In recent years, there has been an increased awareness about cooking with healthy grains that have been there since time immemorial. Amaranth is an ancient grain that has a texture and appearance quite similar to that of quinoa. The tiny, tan-hued seed can be prepared in a way comparable to rice and oats when boiled and consumed in the same form. Although amaranth is botanically classified as a seed rather than a grain, it is more accurately described as a "pseudocereal." One can cook it as a whole seed or grind it into flour-like other cereal grains and pseudocereals.
For culinary purposes
Amaranth, like other cereal grains such as rice and oats, is prepared by cooking it in a slow simmering liquid, and it can be used in either sweet or savoury dishes. Its seed is much smaller than other types of grains typically found, and its size is comparable to that of a poppy seed at most. Amaranth flour is gluten-free and thus a favoured choice among gluten-free bakers. In addition, amaranth seed can be dried and processed into flour, which can then be used in cooking and baking, particularly in gluten-free recipes.
Taste profile
The flavour of amaranth can be described as nutty, herbaceous, and mildly peppery. It resembles quinoa in that it has a crisp consistency all its own. The nutty flavour of amaranth is heightened when it is toasted or "popped," and the texture becomes slightly crispy.

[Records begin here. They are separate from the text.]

-- ==== Sys2Proof/Machine/Operands.lean ====
section
/-! DEFINITION. Operand forms: host-word packing (20_memory R46), the register window (20_memory R44, R45), 16-byte register values, written-ness (44_host_access R145), and the map from bus addresses to the window. -/

namespace Sys2Proof.Machine

/-- The host word that packs four bytes, the lowest-numbered one most significant (20_memory R46). -/
def packWord (w : ByteWord) : HostWord := w.a0 ++ w.a1 ++ w.a2 ++ w.a3

/-- The four bytes of a host word (20_memory R46). -/
def unpackWord (x : HostWord) : ByteWord where
  a0 := x.extractLsb' 24 8
  a1 := x.extractLsb' 16 8
  a2 := x.extractLsb' 8 8
  a3 := x.extractLsb' 0 8

/-- The 16-byte value of four host words. -/
def blockOfWords (x0 x1 x2 x3 : HostWord) : Block := ⟨unpackWord x0, unpackWord x1, unpackWord x2, unpackWord x3⟩

/-- A 16-byte value as a 128-bit number, byte 0 most significant (00_scope R9). -/
def blockToBits (v : Block) : BitVec 128 := packWord v.w0 ++ packWord v.w1 ++ packWord v.w2 ++ packWord v.w3

/-- The 16-byte value of a 128-bit number, byte 0 most significant (00_scope R9). -/
def blockOfBits (x : BitVec 128) : Block :=
  blockOfWords (x.extractLsb' 96 32) (x.extractLsb' 64 32) (x.extractLsb' 32 32) (x.extractLsb' 0 32)

/-- A register all of whose words are written, with the value `v`. -/
def Reg.ofBlock (v : Block) : Reg :=
  #v[some (packWord v.w0), some (packWord v.w1), some (packWord v.w2), some (packWord v.w3)]

/-- The 16-byte value of a register, none if a word of it is unwritten (10_state R26). -/
def Reg.block? (r : Reg) : Option Block :=
  match r[0], r[1], r[2], r[3] with
  | some x0, some x1, some x2, some x3 => some (blockOfWords x0 x1 x2 x3)
  | _, _, _, _ => none

/-- All four words of a register are written (44_host_access R145). -/
def Reg.isWritten (r : Reg) : Bool := r.block?.isSome

/-- The value of RK[j], none if a word of it is unwritten. -/
def Chip.roundKey? (c : Chip) (j : Fin 10) : Option Block := (c.rk[j.val]'j.isLt).block?

/-- Every word of RK[0..9] is written (44_host_access R145). -/
def Chip.scheduleWritten (c : Chip) : Bool := c.rk.toList.all Reg.isWritten

/-- The operands EXPAND reads are written (44_host_access R145). -/
def Chip.expandReady (c : Chip) : Bool := c.key.isWritten

/-- The operands ENCRYPT and DECRYPT read are written (44_host_access R145). -/
def Chip.cipherReady (c : Chip) : Bool := c.din.isWritten && c.key.isWritten && c.scheduleWritten

/-- What a window offset names (20_memory R44, R45). -/
inductive Location where
  | ctrl
  | status
  | unmapped
  | key (k : Fin 4)
  | din (k : Fin 4)
  | dout (k : Fin 4)
  | rk (j : Fin 10) (k : Fin 4)
deriving DecidableEq, Repr

/-- The register at a window offset that is a multiple of 4 (20_memory R44, R45). -/
def locate (off : BitVec 8) : Location :=
  let n := off.toNat
  let k : Fin 4 := ⟨n % 16 / 4, by omega⟩
  if n < 0x04 then .ctrl
  else if n < 0x08 then .status
  else if n < 0x10 then .unmapped
  else if n < 0x20 then .key k
  else if n < 0x30 then .din k
  else if n < 0x40 then .dout k
  else if h : n < 0xE0 then .rk ⟨(n - 0x40) / 16, by omega⟩ k
  else .unmapped

/-- The first check of an access: its size, its alignment, and that its offset is mapped (60_exceptions R165, item 1). -/
def badAccess (off : BitVec 8) (size : Nat) : Bool :=
  decide (size ≠ 4) || decide (off.toNat % 4 ≠ 0) || decide (locate off = .unmapped)

/-- The data word at a location, none where the location is no data word: the outer option says whether it is one, the inner whether it is written. -/
def Chip.dataWord? (c : Chip) : Location → Option (Option HostWord)
  | .key k => some (c.key[k.val]'k.isLt)
  | .din k => some (c.din[k.val]'k.isLt)
  | .dout k => some (c.dout[k.val]'k.isLt)
  | .rk j k => some ((c.rk[j.val]'j.isLt)[k.val]'k.isLt)
  | .ctrl | .status | .unmapped => none

/-- The host may write the location: KEY, DIN and RK words (20_memory R44). -/
def Location.isWritable : Location → Bool
  | .key _ | .din _ | .rk _ _ => true
  | .ctrl | .status | .unmapped | .dout _ => false

/-- The transaction an access by bus address makes at this block's port, none if the address lies outside the window (20_memory R43). -/
def accessTransaction? (p : Params) (a : Access) : Option Transaction :=
  if p.base ≤ a.addr ∧ a.addr < p.base + 256 then
    some ⟨a.dir, BitVec.ofNat 8 (a.addr - p.base), a.size, a.wdata⟩
  else none

end Sys2Proof.Machine
end

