-- ==== Sys2Proof/Machine/Dispatch.lean ====
section
/-! DEFINITION. One arm for each operation, each a direct call of its meaning. -/

namespace Sys2Proof.Machine

def exec (i : Instr) (s : State) : Host.Outcome State Fault Refusal :=
  match i with
  | .clear => Sys2Proof.Machine.execClear s
  | .expand => Sys2Proof.Machine.execExpand s
  | .encrypt => Sys2Proof.Machine.execEncrypt s
  | .decrypt => Sys2Proof.Machine.execDecrypt s
  | .illegalCmd cmd => Sys2Proof.Machine.execIllegalCmd cmd s
  | .rsvdBits rsvd cmd => Sys2Proof.Machine.execRsvdBits rsvd cmd s
  | .expFirst => Sys2Proof.Machine.execExpFirst s
  | .expNext r => Sys2Proof.Machine.execExpNext r s
  | .expLast => Sys2Proof.Machine.execExpLast s
  | .encFirst => Sys2Proof.Machine.execEncFirst s
  | .encMid r => Sys2Proof.Machine.execEncMid r s
  | .encLast => Sys2Proof.Machine.execEncLast s
  | .decFirst => Sys2Proof.Machine.execDecFirst s
  | .decMid r => Sys2Proof.Machine.execDecMid r s
  | .decLast => Sys2Proof.Machine.execDecLast s
  | .unreachable mode rnd => Sys2Proof.Machine.execUnreachable mode rnd s
  | .noStep rnd => Sys2Proof.Machine.execNoStep rnd s
  | .rd32 off size => Sys2Proof.Machine.execRd32 off size s
  | .wr32 off size wdata => Sys2Proof.Machine.execWr32 off size wdata s

end Sys2Proof.Machine
end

Amaranth seeds, Image Source: DepositPhotos
Cooking with Amarnath seeds
Cooking amaranth seeds is quite similar to preparing rice. The process involves adding the seeds to boiling water and continuing to cook the until all of the liquid is absorbed. It takes 1 cup of amaranth and 1 1/2 cups of water to make a pilaf, but 2 1/2 cups of water to make a bowl of amaranth cereal. Amaranth can also be popped like popcorn as an additional method of preparation. When you put one tablespoon of raw amaranth seeds in a hot, dry skillet, the amaranth seeds will start to pop in just a few seconds. It is essential to remember that amaranth seeds are relatively small, and despite the popped amaranth will more than double in volume, the popped kernels will still be quite diminutive. The toasted seeds lend a distinct texture to baked items and granola when included in the recipe.
Using Amarnath as a type of flour
It works wonderfully as a thickening in soups and sauces, primarily when used with almond flour, with which it blends pretty well. In gluten-free baking, amaranth flour is a typical substitute for wheat flour. Because of its high density, the recipe should call for no more than one-fourth of the entire weight of flour called for in the dish; otherwise, the baked items will be weighty.